急!!已获取网页源码到string变量,再提取其中超链接的问题。
不要用Webbrowser控件,如何把源码string中所有超链接提取出来???前段时间弄好的了。。后来不知道怎么删掉,这两天百度谷歌找疯了都找不到了。。。只找到这一段。它是用Webbrowser的,现在我想问如何把我存源码的string变量直接转个格式赋予到theHTML中?记得是可以,但是现在怎么也不会写了。。。help me!!!

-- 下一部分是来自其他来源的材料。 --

-- ==== Sys2Proof/Tests/Slice0.lean ====
section
/-! SUPPORT. The model's own tests: ill-formed terms, refused words, single steps against hand calculation, and an instruction that
runs first after reset. -/

namespace Sys2Proof.Tests

set_option Elab.async false

open Sys2Proof Sys2Proof.Machine

/-! ## Well-formedness: each check refuses a term -/

/-- Both refuse: the term is ill-formed, and its words do not decode to an instruction. -/
def ill (i : Instr) : Bool :=
  !i.wf && has (encode i) (fun x => match decode 0 x with | .error (.badField _) => true | _ => false)

/-- The header: KN with MD (R38). -/
theorem test_ill_header : (ill (.bNop { h0 with md := true, kn := true }) && !ill (.bNop { h0 with kn := true })) = true := by
  decide +kernel
/-- Register numbers: s64, k16, t8, slot 32, queue 4 (R28). -/
theorem test_ill_registers :
    ([.sMov h0 64 0, .sMov h0 0 64, .sAdd h0 1 2 (.reg 64), .bBrk h0 0 16 0, .sWrk h0 16 1, .lLdt h0 8 1 2 0, .sMovc h0 0 8 1, .mZero h0 1 32,
      .kvPop h0 1 4] : List Instr).all ill = true := by decide +kernel
/-- Reserved SUB and condition codes (R207, R216, R223). -/
theorem test_ill_sub :
    ([.sMovi h0 3 1 0, .sMul h0 3 1 2 (.reg 3), .sMin h0 2 1 2 (.reg 3), .sCmp h0 10 1 2 (.reg 3), .vLid h0 2 1, .bJmp h0 2 0 0, .aFence h0 3 0,
      .vCmp h0 0 (ty .b32) 1 2 3 6, .fCmp h0 0 (ty .f32) 1 2 3 8, .sMovc h0 2 1 1] : List Instr).all ill = true := by decide +kernel
/-- Element types, rounding and saturation that the entry does not honour (R29, R30). -/
theorem test_ill_types :
    ([.vAdd h0 (ty .f32) 1 2 (.reg 3), .vAdd h0 { ty .b32 with sr := true } 1 2 (.reg 3), .vMov h0 { ty .b32 with sat := true } 1 2,
      .fAdd h0 { ty .f32 with sr := true, rnd := .rz } 1 2 3, .fDiv h0 { ty .f32 with sr := true } 1 2 3, .fAdd h0 (ty .e4m3) 1 2 3,
      .vMul h0 1 { ty .b32 with sat := true } 1 2 (.reg 3), .fCvt h0 { ty .b32 with sr := true } 1 2 .f32] : List Instr).all ill = true := by
  decide +kernel
/-- Register pairs and groups (R28, R147, R189). -/
theorem test_ill_groups :
    ([.vAdd h0 (ty .i64) 1 2 (.reg 4), .vAdd h0 (ty .i64) 2 2 (.reg 5), .xShfl h0 0 (ty .i64) 2 3 (.imm 0x8004), .gSt h0 1 3 0 (x1 3), .lLd h0 false false 0 1 5 0,
      .fUnpack h0 (ty .f32) 254 0 .e4m3 0, .mRstat h0 251 0 1 1, .kvRope h0 255 0 0 0 8, .kvRope h0 0 0 0 0 7, .kvFind h0 1 3 2,
      .eCopy2 h0 1 2 3 5 0 { bar := false, swz := 0, sc := 0, ch := 0, sls := false, dls := true }] : List Instr).all ill = true := by
  decide +kernel
/-- The extension words: base, ORD, SC, SZ of the type, DLS of a broadcast (R33, R34, R164, R281). -/
theorem test_ill_extensions :
    ([.gLd h0 0 64 0 (x1 2), .gLd h0 0 3 0 { x1 2 with vadr := true }, .gLd h0 0 1 0 (x1 2 1), .gLd h0 0 1 0 (x1 2 0 7), .aLdacq h0 0 1 0 (x1 2 0),
      .aStrel h0 1 0 0 (x1 2 1), .aRmw h0 (ty .b32) 0 1 2 0 0 (x1 3), .aRed h0 (ty .b32) 1 2 0 0 (x1 2 1), .aRmw h0 (ty .f32) 0 1 2 3 0 (x1 2),
      .aRmw h0 (ty .b32) 0 1 2 7 0 (x1 2), .xRed h0 (ty .b32) 0 1 6,
      .eBcast h0 1 2 3 4 0 { bar := false, swz := 0, sc := 0, ch := 0, sls := false, dls := false }] : List Instr).all ill = true := by
  decide +kernel
/-- Numbers with their own ranges: special and privileged registers, entry numbers, shuffle widths, quotas (R82, R197, R228, R398). -/
theorem test_ill_ranges :
    ([.sRdsr h0 1 0x18, .sWrsr h0 0 1, .yRdpr h0 1 0x0A, .yWrpr h0 0x18 1, .fAmax h0 (ty .f32) 1 (.imm 64), .mAmax h0 0 1 (.imm 64),
      .xShfl h0 0 (ty .b32) 1 2 (.imm 0x8000), .xShfl h0 0 (ty .b32) 1 2 (.imm 0x8005), .lFill h0 false 1 2 0 0, .cAnew h0 1 2 0 false false 0,
      .cAnew h0 1 2 257 false false 0, .cAnew h0 1 2 1 false true 1] : List Instr).all ill = true := by decide +kernel
/-- The same instructions with values in range are well-formed. -/
theorem test_well_formed :
    ([.sMov h0 63 0, .sCmp h0 9 1 2 (.reg 3), .vAdd h0 (ty .i64) 2 2 (.reg 4), .gLd h0 252 63 0 (x1 4), .sRdsr h0 1 0x17, .xShfl h0 0 (ty .b32) 1 2 (.imm 0x8004),
      .cAnew h0 1 2 256 true false 1, .kvRope h0 254 0 0 0 128, .fAmax h0 (ty .f32) 1 (.imm 63), .aRmw h0 (ty .i64) 0 1 2 6 0 (x1 3)] :
      List Instr).all (fun i => i.wf && has (encode i) (fun x => (match decode 0 x with | .ok j => j = i | .error _ => false))) = true := by
  decide +kernel

/-! ## The decoder refuses by name -/

/-- R41, checks 1 to 6: a parcel of LEN 3, a crossing of 32 bytes, a class and an OP that are reserved, a wrong LEN. -/
theorem test_refused :
    (decode 0 3 = .ok .pad4 ∧ decode 0 7 = .error .badParcel ∧ decode 28 0x04 = .error .crosses ∧ decode 24 0x605190004 = .ok (.sMov hw 5 6) ∧
      decode 0 0xE0 = .error .badClass ∧ decode 0 0xFF00 = .error .badOp ∧ decode 0 0x0001 = .error .badLength) := by decide +kernel
/-- R31, R35: s.mov defines no SUB of 1 and no immediate; the bits of T, which it does not use, are ignored. -/
theorem test_refused_unused :
    (decode 0 0x605390004 = .error (.badField false) ∧ decode 0 0x605990004 = .error (.badField false) ∧
      decode 0 0x0100000605190004 = .ok (.sMov hw 5 6)) := by decide +kernel

/-! ## Single steps -/

/-- The wave after the instruction. -/
def after (s : State) (i : Instr) (p : Ctx → Bool) : Bool :=
  match exec i s with
  | .next t => has (t.ctx? s.cur) p
  | _ => false
/-- s1 = 2^63 + 2, s2 = 7, s3 = -7, k5 = lanes 0 and 63; v0 of lane 0 is 0x80000001 and v1 of lane 0 is 3. -/
def w1 : State :=
  w (fun c => { c with s := [(1, 0x8000000000000002), (2, 7), (3, BitVec.ofInt 64 (-7))], v := [(0, 0x80000001), (64, 3)] })
/-- The PC moves on by the length. -/
def moved (c : Ctx) (n : Nat) : Bool := has (c.rec? 0) (fun r => r.pc = BitVec.ofNat 64 (64 + n))

/-- R207: the sum wraps at 64 bits. -/
theorem test_add_wraps : after w1 (.sAdd h0 9 1 (.reg 1)) (fun c => c.sget 9 = 4 && moved c 8) = true := by decide +kernel
/-- R206: IMM16 is sign-extended. -/
theorem test_sub_immediate : after w1 (.sSub h0 9 2 (.imm 0xFFFF)) (fun c => c.sget 9 = 8) = true := by decide +kernel
/-- R207: the high halves of products; (2^63 + 2) * 7 = 3 * 2^64 + 2^63 + 14. -/
theorem test_mul_high :
    (after w1 (.sMul h0 2 9 1 (.reg 2)) (fun c => c.sget 9 = 3) && after w1 (.sMul h0 1 9 3 (.reg 2)) (fun c => c.sget 9 = BitVec.allOnes 64)) = true := by
  decide +kernel
/-- R208: a signed quotient rounds toward zero, and a divisor of zero gives all ones. -/
theorem test_div :
    (after w1 (.sDiv h0 0 9 3 (.imm 2)) (fun c => c.sget 9 = BitVec.ofInt 64 (-3)) && after w1 (.sDiv h0 0 9 2 (.imm 0)) (fun c => c.sget 9 = BitVec.allOnes 64)) =
      true := by decide +kernel
/-- R207: shift counts are taken modulo 64, and s.sra keeps the sign. -/
theorem test_shifts :
    (after w1 (.sShl h0 9 2 (.imm 65)) (fun c => c.sget 9 = 14) && after w1 (.sSra h0 9 3 (.imm 1)) (fun c => c.sget 9 = BitVec.ofInt 64 (-4))) = true := by
  decide +kernel
/-- R338: a taken branch (s2 is not zero) sets the PC to its own plus X0, one not taken goes on behind itself. -/
theorem test_branch :
    (after w1 (.bBr h0 0 2 8) (fun c => moved c 8) && after w1 (.bBr h0 1 2 8) (fun c => moved c 12)) = true := by decide +kernel
/-- R38, R215: only the lanes of the predicate are written; lane 63 reads zero. -/
theorem test_vector_predicate :
    (let h : Hdr := { h0 with kp := 5 }
    after w1 (.vAdd h (ty .b32) 9 0 (.reg 1)) (fun c => c.vget 9 0 = 0x80000004 && c.vget 9 63 = 0 && moved c 8) &&
      after w1 (.vAdd h { ty .n32 with sat := true } 9 0 (.reg 0)) (fun c => c.vget 9 0 = 0xFFFFFFFF && c.vget 9 63 = 0)) = true := by decide +kernel
/-- R216: the compare writes one bit per lane; signed and unsigned orders differ. -/
theorem test_vector_compare :
    (after w1 (.vCmp h0 0 (ty .b32) 7 0 1 2) (fun c => (c.kget 7).getLsbD 0) && after w1 (.vCmp h0 0 (ty .n32) 7 0 1 2) (fun c => !(c.kget 7).getLsbD 0)) = true := by
  decide +kernel
/-- R221: 1.5 + 2.25 = 3.75, and 2^127 * 2 overflows to infinity with OF and NX (R180, R184). -/
theorem test_float :
    (let s := w (fun c => { c with v := [(0, 0x3FC00000), (64, 0x40100000), (128, 0x7F000000), (192, 0x40000000)] })
    after s (.fAdd h0 (ty .f32) 9 0 1) (fun c => c.vget 9 0 = 0x40700000) && after s (.fMul h0 (ty .f32) 9 2 3) (fun c => c.vget 9 0 = 0x7F800000 && c.flag 0 = 5)) = true := by
  decide +kernel
/-- R41, R390: a privileged instruction without privilege stops the wave with PRIV, its PC kept. -/
theorem test_privilege :
    after (w (fun c => { c with priv := false })) (.yRdpr h0 5 0)
      (fun c => has c.stop (fun f => f.code = Code.priv && f.prec && f.pc = 64) && moved c 0) = true := by decide +kernel

/-! ## The first instruction after reset -/

/-- s.add s5, s6, -0x7FFF with s6 = 0, placed as the first instruction, runs in the first step. -/
theorem test_first_step :
    (match step (State.reset.withFetchWord 64 0x0080010605800200) with
      | .next t => has (t.ctx? (.slot 0 0)) (fun c => c.sget 5 = 0xFFFFFFFFFFFF8001)
      | _ => false) = true := by decide +kernel

end Sys2Proof.Tests
end

/-! SUPPORT. The scheduler's own steps (R16 to R18, R56 to R59, R358 to R361, R363, R369 to R371, R373, R375): a rule for each
shared operation that they use, then what each of them does. -/

namespace Sys2Proof.Machine

/-! ## Folds -/

/-- What every step of a fold leaves unchanged, the fold leaves unchanged. -/
theorem foldl_get_eq {σ α β : Type} (get : σ → β) (f : σ → α → σ) (l : List α) (s : σ)
    (h : ∀ s, ∀ x ∈ l, get (f s x) = get s) : get (l.foldl f s) = get s := by
  induction l generalizing s with
  | nil => rfl
  | cons x l ih =>
    rw [List.foldl_cons, ih _ (fun s y hy => h s y (List.mem_cons_of_mem _ hy)), h s x (List.mem_cons_self ..)]

/-- What one element of a fold sets, and every other element leaves unchanged, the fold has set. -/
theorem foldl_get_set {σ α β : Type} (get : σ → β) (f : σ → α → σ) (l : List α) (s : σ) (x : α) (v : β) (hx : x ∈ l)
    (hset : ∀ s, get (f s x) = v) (hkeep : ∀ s, ∀ y ∈ l, y ≠ x → get (f s y) = get s) : get (l.foldl f s) = v := by
  induction l using List.reverseRecOn with
  | nil => cases hx
  | append_singleton l y ih =>
    rw [List.foldl_append, List.foldl_cons, List.foldl_nil]
    by_cases hy : y = x
    · rw [hy, hset]
    · rw [hkeep _ y (by simp) hy]
      refine ih ?_ (fun s z hz => hkeep s z (List.mem_append_left _ hz))
      rcases List.mem_append.mp hx with h | h
      · exact h
      · exact absurd (List.mem_singleton.mp h).symm hy

/-! ## Events, teams, groups and contexts -/

@[simp] theorem event_some (s t : State) : event s (some t) = .next t := rfl

/-- An event that does not count as a step where it changes nothing. -/
theorem event_unless_same (s t : State) : event s (if t = s then none else some t) = .next t := by
  split
  · next h => rw [h]; rfl
  · rfl

theorem State.find_mapTeam {s : State} {k : Nat} {x : Team} (f : Team → Team) (h : s.teams.find k = some x) :
    (s.mapTeam k f).teams.find k = some (f x) := by
  simp [State.mapTeam, h]

theorem State.find_mapGroup {s : State} {k : Nat} {x : Group} (f : Group → Group) (h : s.groups.find k = some x) :
    (s.mapGroup k f).groups.find k = some (f x) := by
  simp [State.mapGroup, h]

theorem State.find_mapGroup_ne (s : State) (k j : Nat) (f : Group → Group) (h : j ≠ k) :
    (s.mapGroup k f).groups.find j = s.groups.find j := by
  unfold State.mapGroup
  split
  · exact AMap.find_put_ne _ _ _ _ h
  · rfl

@[simp] theorem State.ctx?_mapTeam (s : State) (k : Nat) (f : Team → Team) (a : Agent) :
    (s.mapTeam k f).ctx? a = s.ctx? a := State.ctx?_congr (State.mapTeam_ctxs s k f) a

theorem ctxKey_slot_inj {core m n : Nat} (h : ctxKey (.slot core m) = ctxKey (.slot core n)) : m = n :=
  Nat.add_left_cancel h

/-- A running agent has no record to post. -/
theorem State.keepRecord_of_running {s : State} {a : Agent} {c : Ctx} (h : s.ctx? a = some c) (hs : c.stop = none) :
    s.keepRecord a = s := by
  simp [State.keepRecord, h, hs]

/-- What the device reads or writes of its own accord it has, where nothing of it waits. -/
theorem State.own_ok {α : Type} {s : State} {die tag : Nat} (part : Nat) (x : α) (h : s.unawaited die tag) :
    s.own die part tag (.ok x) = .got x := by
  have hn : s.reqs.find? (fun r => r.core = sliceCore die && r.op = .fetch && r.pend = some tag) = none := by
    rw [List.find?_eq_none]
    intro r hr hb
    simp only [Bool.and_eq_true, decide_eq_true_eq] at hb
    exact h r hr ⟨hb.1.1, hb.1.2, hb.2⟩
  simp [State.own, hn]

/-! ## The retirement of a wave (R16, R235) -/

@[simp] theorem State.dropWave_teams (s : State) (a : Agent) (c : Ctx) : (s.dropWave a c).teams = s.teams := by
  unfold State.dropWave; dsimp only; split <;> rfl
@[simp] theorem State.dropWave_mem (s : State) (a : Agent) (c : Ctx) : (s.dropWave a c).mem = s.mem := by
  unfold State.dropWave; dsimp only; split <;> rfl

/-- Without loads into tiles nothing of a wave stays. -/
theorem State.ctx?_dropWave_none (s : State) (a : Agent) {c : Ctx} (h : c.pend.filter (fun p => p.tile.isSome) = []) :
    (s.dropWave a c).ctx? a = none := by
  simp [State.dropWave, h, State.ctx?]

/-- With loads into tiles a context without registers stays, which holds them. -/
theorem State.ctx?_dropWave_loads (s : State) (a : Agent) {c : Ctx} (h : c.pend.filter (fun p => p.tile.isSome) ≠ []) :
    ∃ k, (s.dropWave a c).ctx? a = some k ∧ k.gone = true ∧ k.pend = c.pend.filter (fun p => p.tile.isSome) ∧
      k.team = c.team := by
  have hb : (c.pend.filter (fun p => p.tile.isSome)).isEmpty = false := by simpa using h
  simp only [State.dropWave, hb]
  exact ⟨_, State.ctx?_setCtx_same _ _ _, rfl, rfl, rfl⟩

theorem State.ctx?_dropWave_ne (s : State) (a b : Agent) (c : Ctx) (h : ctxKey b ≠ ctxKey a) :
    (s.dropWave a c).ctx? b = s.ctx? b := by
  unfold State.dropWave; dsimp only
  split
  · exact AMap.find_del_ne _ _ _ h
  · exact State.ctx?_setCtx_ne s a b _ h

/-- WAVE_RETIRE of a wave that is not its team's last. -/
theorem exec_waveRetire {s : State} {a : Agent} {c : Ctx} {tm : Team} (hc : s.ctx? a = some c)
    (ht : s.teams.find c.team = some tm) (hg : tm.group ≠ 0) (hk : isStoker a = false) (hh : isHearth a = false)
    (he : c.exited = BitVec.allOnes 64) (hst : s.storing c = false) (hp : ∀ p ∈ c.pend, p.fail = none) (hf : c.sfail = [])
    (hs : c.stop = none) (hgone : c.gone = false) (hl : tm.retired.length + 1 ≠ tm.foot.waves) :
    exec (.waveRetire a) s = .next ((s.dropWave a c).mapTeam c.team (fun t =>
      { t with retired := t.retired ++ [c.widx], claims := t.claims.filter (· ≠ c.widx) })) := by
  have hpend : c.pend.any (fun p => p.fail.isSome) = false := by
    rw [List.any_eq_false]; intro p h; simp [hp p h]
  change event s (evWaveRetire a s) = _
  simp [evWaveRetire, hc, ht, hg, hk, hh, hgone, he, hst, hf, hs, hpend, hl, State.keepRecord_of_running hc hs]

Dim theHTML As New HTMLDocument
Set theHTML = wb.document
' wb = ActiveX WebBrowser
Dim collLink As IHTMLElementCollection
' Get all links
Set collLink = theHTML.All.tags("a")
For i = 0 To collLink.length - 1
Debug.Print "Link " & CStr(i + 1) & ": " & collLink(i) & vbNewLine
Next
[解决办法]
源码的串,你已经得到了。那么只要用正则表达式对象一处理就可以了。
可以参考下面的示例,有什么问题自己去看过正则表达式的文章进行修改就是了:
Sub GetURL(ByVal s As String)
Dim re As RegExp
Dim mh As Match
Dim mhs As MatchCollection
Set re = New RegExp
re.Global = True
re.Pattern = "href= ""(http(s)?://[\s\S]+?)"""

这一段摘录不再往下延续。